# Want To Recover Palladium With Silver



## jaun (Feb 19, 2011)

Hi fellow refiners, 

I want to try something new, and want to know what you think:

I want to recover the palladium with silver from:
Palladium pins (from old IBM boards) and ceramic capacitors. (I will have to deal with: Pd, Ni, Cu, Pb, Sn, Ag, and others?)

Everyone process it with AR, and then the ammonium chloride and sodium chlorate method. I want to use nitric.....

I want to precipitate (Cement) it out with silver:

I dissolve everything in nitric, filter or decant solution – then I dilute with distilled water.

I then add silver powder I obtained from cemented silver to precipitate (cement the palladium). 
It’s almost the same as cementing silver with copper.

You can then recover the silver again for reuse, (the same as inquartation in carat gold refinery)

I know I’m missing something here????
Any help will be appreciated, 
Thanks 
Jaun


----------



## 4metals (Feb 19, 2011)

The oxidation potential difference between silver and palladium is very small, as in 0.03 volts. While it should work in theory, in practice is another thing. It may take a very long time.


----------



## jaun (Feb 20, 2011)

Thanks 4metals, figured something like that.

I’ll just use copper then, if there’s any silver in there, it will cement out with the Pd.
To separate silver and palladium is easy.

Thanks again
Jaun


----------



## flexyman (Apr 3, 2011)

Hello Jaun,
Are you Still following the forum? I have several kilos of Silver/ Palladium
that I have cemented out of Nitric solution. Now I have washed microfine
metal powder. which is a combination of Silver and Palladium. How can I separate these two metals from each other? I do not want to re-disolve the metals again in chloride leach, is there another way.


flexyman


----------



## Harold_V (Apr 3, 2011)

flexyman said:


> I have several kilos of Silver/ Palladium that I have cemented out of Nitric solution.

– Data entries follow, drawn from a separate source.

/-! ## Negation -/

/-- R213: what DMOVN and DMOVNM store, as O29 writes it. -/
def negated71 (d : Word × Word) : Word × Word :=
  ((writeBack71 (-value71 d)).1, BitVec.ofNat 36 ((writeBack71 (-value71 d)).2.toNat % 2 ^ 35))

/-- R213: what DMOVN and DMOVNM report, as O29 writes it. -/
def negateFlags71 (cfg : Params) (d : Word × Word) : Flags :=
  if cfg.dmovnFlags = .silent then .none
  else if value71 d = 0 then Claims.fixedFlags true true false
  else if value71 d = -2 ^ 70 then Claims.negateOverflow cfg else .none

theorem dval71_eq_zero_iff (d : Word × Word) : dval71 d = 0 ↔ value71 d = 0 := by
  rw [← BitVec.toInt_inj, toInt_dval71]
  rfl

theorem dval71_eq_mostNegative_iff (d : Word × Word) :
    dval71 d = BitVec.ofNat 71 (2 ^ 70) ↔ value71 d = -2 ^ 70 := by
  rw [← BitVec.toInt_inj, toInt_dval71]
  rfl

theorem dnegCore_eq (cfg : Params) (d : Word × Word) :
    dnegCore cfg d = .done (negated71 d) (negateFlags71 cfg d) := by
  have hneg : (addc 71 0 (~~~dval71 d) 1).r = BitVec.ofInt 71 (-value71 d) := by
    rw [addc_not_one_r, BitVec.ofNat_eq_ofNat, BitVec.zero_sub, BitVec.ofInt_neg, dval71_eq_ofInt]
  simp only [dnegCore, hneg, zero_append_eq_split71_snd, dval71_eq_zero_iff, dval71_eq_mostNegative_iff,
    negMaxnegFlags_eq]
  rw [negateFlags71, negated71, ← split71_ofInt]
  cases cfg.dmovnFlags <;> rfl

end Sys2Proof.Machine

/-! PROOFS. The statements of 40_fixed_addsub.md. -/

namespace Sys2Proof.Machine

/-- Settles O22: the adder's result is the sum and its carries are the table of addition, in each mode. -/
theorem addStoresTheSum : Obligations.AddStoresTheSum := by
  simp only [Obligations.AddStoresTheSum, ← immWord_eq_zeroLeft, List.forall_mem_cons, List.not_mem_nil, false_implies,
    implies_true, and_true]
  and_intros <;> exact fun ac a s e b he hb => arithGroup_ends he hb (addCore_eq (s.ac ac) b)

/-- Settles O23: adding NOT B and 1 is the difference, its carries the table of addition with the sign of B inverted. -/
theorem subStoresTheDifference : Obligations.SubStoresTheDifference := by
  simp only [Obligations.SubStoresTheDifference, ← immWord_eq_zeroLeft, List.forall_mem_cons, List.not_mem_nil,
    false_implies, implies_true, and_true]
  and_intros <;> exact fun ac a s e b he hb => arithGroup_ends he hb (subCore_eq (s.ac ac) b)

/-- Settles O24: `0 + NOT x + 1` is the two's complement. -/
theorem movnStoresTheNegative : Obligations.MovnStoresTheNegative := by
  simp only [Obligations.MovnStoresTheNegative, List.forall_mem_cons, List.not_mem_nil, false_implies, implies_true,
    and_true]
  and_intros <;> exact fun ac a s e x he hx => moveGroup_ends he hx (negCore_eq s.cfg x)

/-- Settles O25: MOVMI, which the model writes by itself, is the immediate mode of the same operation. -/
theorem movmStoresTheMagnitude : Obligations.MovmStoresTheMagnitude := by
  simp only [Obligations.MovmStoresTheMagnitude, List.forall_mem_cons, List.not_mem_nil, false_implies, implies_true,
    and_true]
  refine ⟨?_, fun ac a s e x he hx => ?immediate, ?_, ?_⟩
  case immediate => exact (execMovmi_eq_moveGroup ac a s).trans (moveGroup_ends he hx (magCore_eq s.cfg x))
  all_goals exact fun ac a s e x he hx => moveGroup_ends he hx (magCore_eq s.cfg x)

/-- Settles O26: every row is the increment under its own condition. -/
theorem incrementsAddOne : Obligations.IncrementsAddOne := by
  simp only [Obligations.IncrementsAddOne, Claims.aojRows, Claims.aosRows, List.forall_mem_cons, List.not_mem_nil,
    false_implies, implies_true, and_true]
  refine ⟨?jumps, ?skips⟩
  case jumps => and_intros <;> exact jumps_of_jumpGroup (fun _ _ _ => rfl) (fun _ => rfl) incCore_eq
  case skips => and_intros <;> exact skips_of_skipGroup (fun _ _ _ => rfl) (fun _ => rfl) incCore_eq

/-- Settles O27: every row is the decrement under its own condition. -/
theorem decrementsSubtractOne : Obligations.DecrementsSubtractOne := by
  simp only [Obligations.DecrementsSubtractOne, Claims.sojRows, Claims.sosRows, List.forall_mem_cons, List.not_mem_nil,
    false_implies, implies_true, and_true]
  refine ⟨?jumps, ?skips⟩
  case jumps => and_intros <;> exact jumps_of_jumpGroup (fun _ _ _ => rfl) (fun _ => rfl) decCore_eq
  case skips => and_intros <;> exact skips_of_skipGroup (fun _ _ _ => rfl) (fun _ => rfl) decCore_eq

/-- Settles O28: the 71-bit patterns add and subtract as the integers they stand for. -/
theorem doubleWordsAddAndSubtract : Obligations.DoubleWordsAddAndSubtract :=
  fun ac _ s _ d he hd =>
    ⟨doubleGroup_ends he hd (daddCore_eq (Claims.acs2 s ac) d), doubleGroup_ends he hd (dsubCore_eq (Claims.acs2 s ac) d)⟩

/-- Settles O29: the pattern of the negated integer, the sign bit of its low word cleared. -/
theorem dmovnNegatesDoubleWords : Obligations.DmovnNegatesDoubleWords := by
  refine ⟨fun ac a s e d he hd => pairFromMemGroup_ends he hd (dnegCore_eq s.cfg d), fun ac a s e he => ?dmovnm⟩
  case dmovnm =>
    refine (withE_ok he).trans ?_
    rw [acPair_eq_acs2, dnegCore_eq, retire_eq_ends, Claims.ends, storeMemPair_eq]
    rfl

end Sys2Proof.Machine

/-! SUPPORT. Routing of the fixed multiplies and divides (30_encoding.md R160, R163): the groups of two and four results end
as `Claims.ends` says, whether their operation is Done or no-divides, and the rows of a mode table are its four modes. -/

namespace Sys2Proof.Machine

theorem storeModePair_eq_storedPair (m : Mode) : storeModePair m = Claims.storedPair m := by
  cases m <;> rfl

theorem storeQuad_eq_toAcs4 : storeQuad = Claims.toAcs4 := rfl

/-- R252: a no-divide reports DIVF and stores nothing. -/
theorem retire_noDivide_eq_ends {α : Type} (s : State) (store : α → State → State) :
    retire s (.noDivide .divf) store = Claims.ends s Claims.noDivideSet Claims.nothing := rfl

/-- R158: what holds of the four modes holds of every row of a table with one row for each mode. -/
theorem forall_modeRows {P : Mode × BasicMaker → Prop} {basic immediate memory both : BasicMaker}
    (hbasic : P (.basic, basic)) (himmediate : P (.immediate, immediate)) (hmemory : P (.memory, memory))
    (hboth : P (.both, both)) :
    ∀ row ∈ ([(.basic, basic), (.immediate, immediate), (.memory, memory), (.both, both)] : List (Mode × BasicMaker)),
      P row := by
  simp [hbasic, himmediate, hmemory, hboth]

variable {s : State} {ac : AcNum} {a : AddrSpec} {e : Half} {m : Mode} {b : Word}

theorem operand_of_operandIs (hb : Claims.operandIs m Claims.zeroLeft s e b) :
    if m = .immediate then b = immWord e else s.readWord (loc e) = some b := by
  rw [immWord_eq_zeroLeft]
  cases m <;> exact hb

Now I have washed microfine metal powder. which is a combination of Silver and Palladium. How can I separate these two metals from each other? I do not want to re-disolve the metals again in chloride leach, is there another way.


It's not all that difficult. Cast anodes and part the silver in a silver cell. The palladium will remain in the slimes unless you allow the level to climb too high in your electrolyte. 

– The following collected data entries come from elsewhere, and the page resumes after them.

-- ==== Sys2Proof/Machine/Permit.lean ====
section
/-! DEFINITION. The tip permit unit's evaluation and latch (R114 to R124). -/

namespace Sys2Proof.Machine

/-- A considered axle (R115). -/
def State.considered (s : State) (a : Fin 10) : Bool :=
  (s.axle a).present && (s.axle a).tipCritical
    && ((s.axle a).unit == .truck || s.vehicle.trailer == .present)
    && !s.vehicle.lifted.getLsbD a.val

/-- The valid slots of an axle in slot order. -/
def State.validSlots (s : State) (a : Fin 10) : List Pos := (axlePositions a).filter s.validPos

/-- The causes of one slot in the order of R116. -/
def WheelRecord.causes (r : WheelRecord) : List Cause :=
  (match r.state with
    | .empty => [Cause.noSensor]
    | .live => []
    | _ => [Cause.notLive])
  ++ (if r.conditions.lowAlarm then [Cause.lowAlarm] else [])
  ++ (if r.conditions.leak then [Cause.leak] else [])
  ++ (if r.conditions.imbalance then [Cause.imbalance] else [])

/-- The left and right means of an axle (R117); none when a valid slot is not LIVE with a P_cold. -/
def State.sideMeans (s : State) (a : Fin 10) : Option (Int × Int) :=
  match (s.axle a).kind with
  | .single =>
    match (s.wheel ⟨a, 0⟩).livePressure, (s.wheel ⟨a, 3⟩).livePressure with
    | some lo, some ro => some (lo, ro)
    | _, _ => none
  | .dual =>
    match (s.wheel ⟨a, 0⟩).livePressure, (s.wheel ⟨a, 1⟩).livePressure,
        (s.wheel ⟨a, 2⟩).livePressure, (s.wheel ⟨a, 3⟩).livePressure with
    | some lo, some li, some ri, some ro => some ((lo + li).tdiv 2, (ri + ro).tdiv 2)
    | _, _, _, _ => none

/-- The side-balance reason of an axle (R117). -/
def State.sideReason (s : State) (a : Fin 10) : List Reason :=
  match s.sideMeans a with
  | some (l, r) => if (s.levelsOf a).side < ((l - r).natAbs : Int) then [⟨some a, none, .sideBalance⟩] else []
  | none => []

/-- The reasons of one considered axle (R118). -/
def State.axleReasons (s : State) (a : Fin 10) : List Reason :=
  ((s.validSlots a).flatMap fun p => (s.wheel p).causes.map fun c => ⟨some p.axle, some p.slot, c⟩) ++ s.sideReason a

/-- The full list of reasons (R115, R118). -/
def State.fullReasons (s : State) : List Reason :=
  match (List.finRange 10).filter s.considered with
  | [] => [⟨none, none, .noCriticalAxle⟩]
  | axles => axles.flatMap s.axleReasons

/-- The raw verdict (R118). -/
def State.rawVerdict (s : State) : Verdict := if s.fullReasons.isEmpty then .granted else .withheld

/-- The verdict and latch after an evaluation (the table of R120). -/
def latchRule (body : BodyState) (before raw : Verdict) : Verdict × Bool :=
  match body, before, raw with
  | .down, _, raw => (raw, false)
  | _, .granted, .granted => (.granted, false)
  | _, .granted, .withheld => (.withheld, true)
  | _, .withheld, _ => (.withheld, true)

/-- Write the verdict record and set PERMIT if the verdict or the latch changes (R124). -/
def State.putPermit (s : State) (x : Permit) : State :=
  ({ s with permit := x }).setFlagIf (x.verdict != s.permit.verdict || x.latched != s.permit.latched) .permit

/-- The record an evaluation gives (R118, R120). -/
def State.evaluatedPermit (s : State) : Permit :=
  let out := latchRule s.vehicle.body s.permit.verdict s.rawVerdict
  { verdict := out.1
    basis := .evaluated
    latched := out.2
    reasons := s.fullReasons.take 8
    more := decide (8 < s.fullReasons.length) }

/-- An evaluation in an event; none is made while the basis is STARTING (R119, R122). -/
def State.evaluate (s : State) : State :=
  match s.permit.basis with
  | .starting => s
  | .evaluated => s.putPermit s.evaluatedPermit

/-- The first evaluation, at the completion of the load (R122). -/
def State.firstEvaluation (s : State) : State := s.putPermit s.evaluatedPermit

/-- The permit unit's part of a body write (R120, R121), or of R122 while the basis is STARTING; the item holds its new
value. -/
def State.permitBodyWrite (s : State) (before : BodyState) : State :=
  match s.permit.basis with
  | .evaluated => s.evaluate
  | .starting =>
    let latched :=
      if s.vehicle.body = .down then false
      else if before = .down then true
      else s.permit.latched
    s.putPermit { s.permit with latched := latched }

end Sys2Proof.Machine
end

Assuming you part the silver and find you have traces of palladium in the (silver) crystals you recover, you can part the silver a second time, using fresh electrolyte, simply by placing the crystals in the anode basket, then placing another anode on top to act as a connector. 

Make your electrolyte from harvested crystals that have been well washed. If there's any palladium included, it will show in the color of the properly prepared electrolyte. I used no copper in mine, so the solution when all of the nitric had been consumed had but a hint of yellow to its color. Any palladium that may be present would manifest itself as a green to brown color, depending on the amount present. 

Harold


----------



## flexyman (Apr 3, 2011)

Thank you Harlod,
How will I stop the Palladium from going into solution ? I refer to your note
( The palladium will remain in the slimes unless you allow the level to climb too high in your electrolyte.)
Refering to colors of electrolyte 
Green = trace amounts ? Brown = large amount ?
or is it Green when electrolyte has both Silver and Palladium in solution
Brown when only Palladium is in solution.

thanks again Harold


----------



## Harold_V (Apr 4, 2011)

flexyman said:


> Thank you Harlod,
> How will I stop the Palladium from going into solution ? I refer to your note
> ( The palladium will remain in the slimes unless you allow the level to climb too high in your electrolyte.)


I phrased that rather poorly, it appears. Lets try again.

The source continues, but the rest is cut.